● TASK TO COMPLETE
Everything from the line containing "(R63, R69). -/" through the line containing "def setHeld (s" should be repeated exactly, and nothing else from the data.

::: DATA FOR ANALYSIS :::

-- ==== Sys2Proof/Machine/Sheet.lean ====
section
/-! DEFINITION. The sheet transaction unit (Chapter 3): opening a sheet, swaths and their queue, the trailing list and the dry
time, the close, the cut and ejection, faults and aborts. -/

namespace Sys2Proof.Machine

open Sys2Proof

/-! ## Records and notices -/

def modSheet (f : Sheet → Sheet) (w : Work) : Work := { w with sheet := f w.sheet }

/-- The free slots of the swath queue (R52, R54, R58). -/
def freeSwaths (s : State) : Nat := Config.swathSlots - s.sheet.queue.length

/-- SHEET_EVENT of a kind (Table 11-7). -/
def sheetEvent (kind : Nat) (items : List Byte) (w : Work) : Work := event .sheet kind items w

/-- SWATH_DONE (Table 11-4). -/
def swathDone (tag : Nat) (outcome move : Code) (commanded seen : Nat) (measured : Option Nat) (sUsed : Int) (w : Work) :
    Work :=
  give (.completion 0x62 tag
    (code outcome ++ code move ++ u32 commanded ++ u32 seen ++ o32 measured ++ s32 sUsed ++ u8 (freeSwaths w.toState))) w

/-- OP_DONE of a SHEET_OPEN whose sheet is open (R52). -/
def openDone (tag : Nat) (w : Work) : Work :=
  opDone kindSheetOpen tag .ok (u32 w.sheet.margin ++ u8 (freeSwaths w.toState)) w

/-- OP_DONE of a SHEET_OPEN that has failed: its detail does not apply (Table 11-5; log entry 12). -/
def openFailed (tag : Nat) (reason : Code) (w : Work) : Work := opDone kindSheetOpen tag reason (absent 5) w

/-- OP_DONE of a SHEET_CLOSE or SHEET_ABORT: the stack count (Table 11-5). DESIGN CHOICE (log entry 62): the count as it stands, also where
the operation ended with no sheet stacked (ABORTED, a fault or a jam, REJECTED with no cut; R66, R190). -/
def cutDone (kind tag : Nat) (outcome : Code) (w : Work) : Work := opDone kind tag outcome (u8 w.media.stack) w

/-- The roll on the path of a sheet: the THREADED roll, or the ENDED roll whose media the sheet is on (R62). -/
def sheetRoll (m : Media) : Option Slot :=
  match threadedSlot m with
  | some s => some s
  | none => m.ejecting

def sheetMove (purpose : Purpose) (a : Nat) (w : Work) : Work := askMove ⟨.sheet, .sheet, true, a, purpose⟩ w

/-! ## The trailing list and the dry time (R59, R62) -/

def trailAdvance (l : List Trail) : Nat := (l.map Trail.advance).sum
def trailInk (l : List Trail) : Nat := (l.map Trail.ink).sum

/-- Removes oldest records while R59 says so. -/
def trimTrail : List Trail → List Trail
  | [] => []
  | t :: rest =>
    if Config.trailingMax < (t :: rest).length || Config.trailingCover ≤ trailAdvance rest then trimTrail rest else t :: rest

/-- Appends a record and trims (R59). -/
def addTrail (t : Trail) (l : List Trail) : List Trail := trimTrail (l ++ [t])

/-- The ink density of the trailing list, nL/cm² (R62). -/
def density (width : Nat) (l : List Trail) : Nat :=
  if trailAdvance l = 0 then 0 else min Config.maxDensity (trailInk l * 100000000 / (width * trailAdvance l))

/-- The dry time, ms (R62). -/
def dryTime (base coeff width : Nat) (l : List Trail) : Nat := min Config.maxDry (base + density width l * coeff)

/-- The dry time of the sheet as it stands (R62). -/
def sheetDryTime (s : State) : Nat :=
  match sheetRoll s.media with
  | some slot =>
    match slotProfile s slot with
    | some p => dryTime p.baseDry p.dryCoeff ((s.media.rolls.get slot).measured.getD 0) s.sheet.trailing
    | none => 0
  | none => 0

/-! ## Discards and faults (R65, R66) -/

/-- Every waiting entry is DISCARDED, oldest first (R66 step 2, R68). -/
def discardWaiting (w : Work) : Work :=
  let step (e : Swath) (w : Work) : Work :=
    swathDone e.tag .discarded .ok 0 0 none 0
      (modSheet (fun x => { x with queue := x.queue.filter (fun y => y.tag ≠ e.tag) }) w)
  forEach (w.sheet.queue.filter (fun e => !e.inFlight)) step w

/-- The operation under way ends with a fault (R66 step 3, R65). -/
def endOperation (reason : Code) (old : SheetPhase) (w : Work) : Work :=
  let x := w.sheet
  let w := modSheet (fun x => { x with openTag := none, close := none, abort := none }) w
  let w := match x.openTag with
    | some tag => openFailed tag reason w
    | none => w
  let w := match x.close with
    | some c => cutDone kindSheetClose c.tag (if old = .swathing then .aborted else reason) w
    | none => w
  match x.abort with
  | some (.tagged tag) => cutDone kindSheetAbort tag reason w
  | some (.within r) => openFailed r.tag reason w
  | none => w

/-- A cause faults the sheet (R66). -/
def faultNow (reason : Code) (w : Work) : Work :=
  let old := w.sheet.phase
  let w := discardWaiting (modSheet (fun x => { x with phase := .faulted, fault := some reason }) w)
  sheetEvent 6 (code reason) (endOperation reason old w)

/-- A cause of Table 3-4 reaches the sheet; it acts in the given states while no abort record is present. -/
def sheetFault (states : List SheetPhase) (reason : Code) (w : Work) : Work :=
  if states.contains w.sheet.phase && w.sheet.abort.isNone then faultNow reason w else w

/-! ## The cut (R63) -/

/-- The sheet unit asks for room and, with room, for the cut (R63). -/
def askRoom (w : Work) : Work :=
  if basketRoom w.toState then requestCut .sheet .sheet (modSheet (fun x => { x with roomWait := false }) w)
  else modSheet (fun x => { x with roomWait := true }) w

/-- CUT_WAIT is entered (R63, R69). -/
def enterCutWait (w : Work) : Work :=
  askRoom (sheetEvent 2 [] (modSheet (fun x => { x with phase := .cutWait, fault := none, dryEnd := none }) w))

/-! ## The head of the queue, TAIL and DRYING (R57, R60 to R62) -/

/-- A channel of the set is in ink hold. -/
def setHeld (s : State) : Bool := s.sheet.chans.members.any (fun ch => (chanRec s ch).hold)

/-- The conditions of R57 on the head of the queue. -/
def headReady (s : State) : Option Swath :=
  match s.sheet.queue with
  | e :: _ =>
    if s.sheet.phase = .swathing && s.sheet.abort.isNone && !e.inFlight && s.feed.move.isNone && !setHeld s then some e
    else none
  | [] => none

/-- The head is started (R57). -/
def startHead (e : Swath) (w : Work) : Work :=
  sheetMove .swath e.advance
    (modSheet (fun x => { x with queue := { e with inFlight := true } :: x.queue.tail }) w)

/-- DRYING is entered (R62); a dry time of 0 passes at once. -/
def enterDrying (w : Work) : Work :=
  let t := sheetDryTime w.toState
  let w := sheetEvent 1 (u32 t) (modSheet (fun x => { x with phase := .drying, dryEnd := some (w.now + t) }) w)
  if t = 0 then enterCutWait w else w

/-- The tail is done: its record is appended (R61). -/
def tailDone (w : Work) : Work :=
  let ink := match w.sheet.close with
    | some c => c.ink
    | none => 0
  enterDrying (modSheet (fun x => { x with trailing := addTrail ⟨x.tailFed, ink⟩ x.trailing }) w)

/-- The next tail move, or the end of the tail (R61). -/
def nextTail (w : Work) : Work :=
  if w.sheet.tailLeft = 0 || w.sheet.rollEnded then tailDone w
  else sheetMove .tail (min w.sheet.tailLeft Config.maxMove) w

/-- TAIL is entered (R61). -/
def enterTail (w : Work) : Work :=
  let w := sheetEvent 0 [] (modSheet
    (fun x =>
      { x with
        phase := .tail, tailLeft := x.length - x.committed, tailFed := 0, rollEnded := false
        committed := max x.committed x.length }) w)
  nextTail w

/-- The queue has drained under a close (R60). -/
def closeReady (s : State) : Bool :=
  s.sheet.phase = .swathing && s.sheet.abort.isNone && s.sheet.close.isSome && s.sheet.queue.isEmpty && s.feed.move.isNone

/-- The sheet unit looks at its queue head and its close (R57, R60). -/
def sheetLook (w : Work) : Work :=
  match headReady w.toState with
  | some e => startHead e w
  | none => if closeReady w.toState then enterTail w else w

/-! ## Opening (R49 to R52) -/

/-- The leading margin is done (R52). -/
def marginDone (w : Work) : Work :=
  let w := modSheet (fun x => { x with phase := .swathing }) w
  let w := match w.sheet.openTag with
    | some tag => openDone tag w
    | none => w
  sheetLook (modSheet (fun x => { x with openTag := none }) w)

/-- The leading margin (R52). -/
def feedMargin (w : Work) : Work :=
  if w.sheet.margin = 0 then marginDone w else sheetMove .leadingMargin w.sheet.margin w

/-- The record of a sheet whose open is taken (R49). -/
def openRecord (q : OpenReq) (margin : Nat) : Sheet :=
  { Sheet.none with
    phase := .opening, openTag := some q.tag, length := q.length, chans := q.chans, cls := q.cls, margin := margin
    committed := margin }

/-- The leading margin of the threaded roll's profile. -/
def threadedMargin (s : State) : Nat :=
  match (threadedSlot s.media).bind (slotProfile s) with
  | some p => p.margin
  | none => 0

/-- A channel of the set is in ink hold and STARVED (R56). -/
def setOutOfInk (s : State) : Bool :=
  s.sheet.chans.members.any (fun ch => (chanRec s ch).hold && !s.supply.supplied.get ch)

:::

● OUTPUT OF THE TASK
/-- CUT_WAIT is entered (R63, R69). -/
def enterCutWait (w : Work) : Work :=
  askRoom (sheetEvent 2 [] (modSheet (fun x => { x with phase := .cutWait, fault := none, dryEnd := none }) w))

/-! ## The head of the queue, TAIL and DRYING (R57, R60 to R62) -/

/-- A channel of the set is in ink hold. -/
def setHeld (s : State) : Bool := s.sheet.chans.members.any (fun ch => (chanRec s ch).hold)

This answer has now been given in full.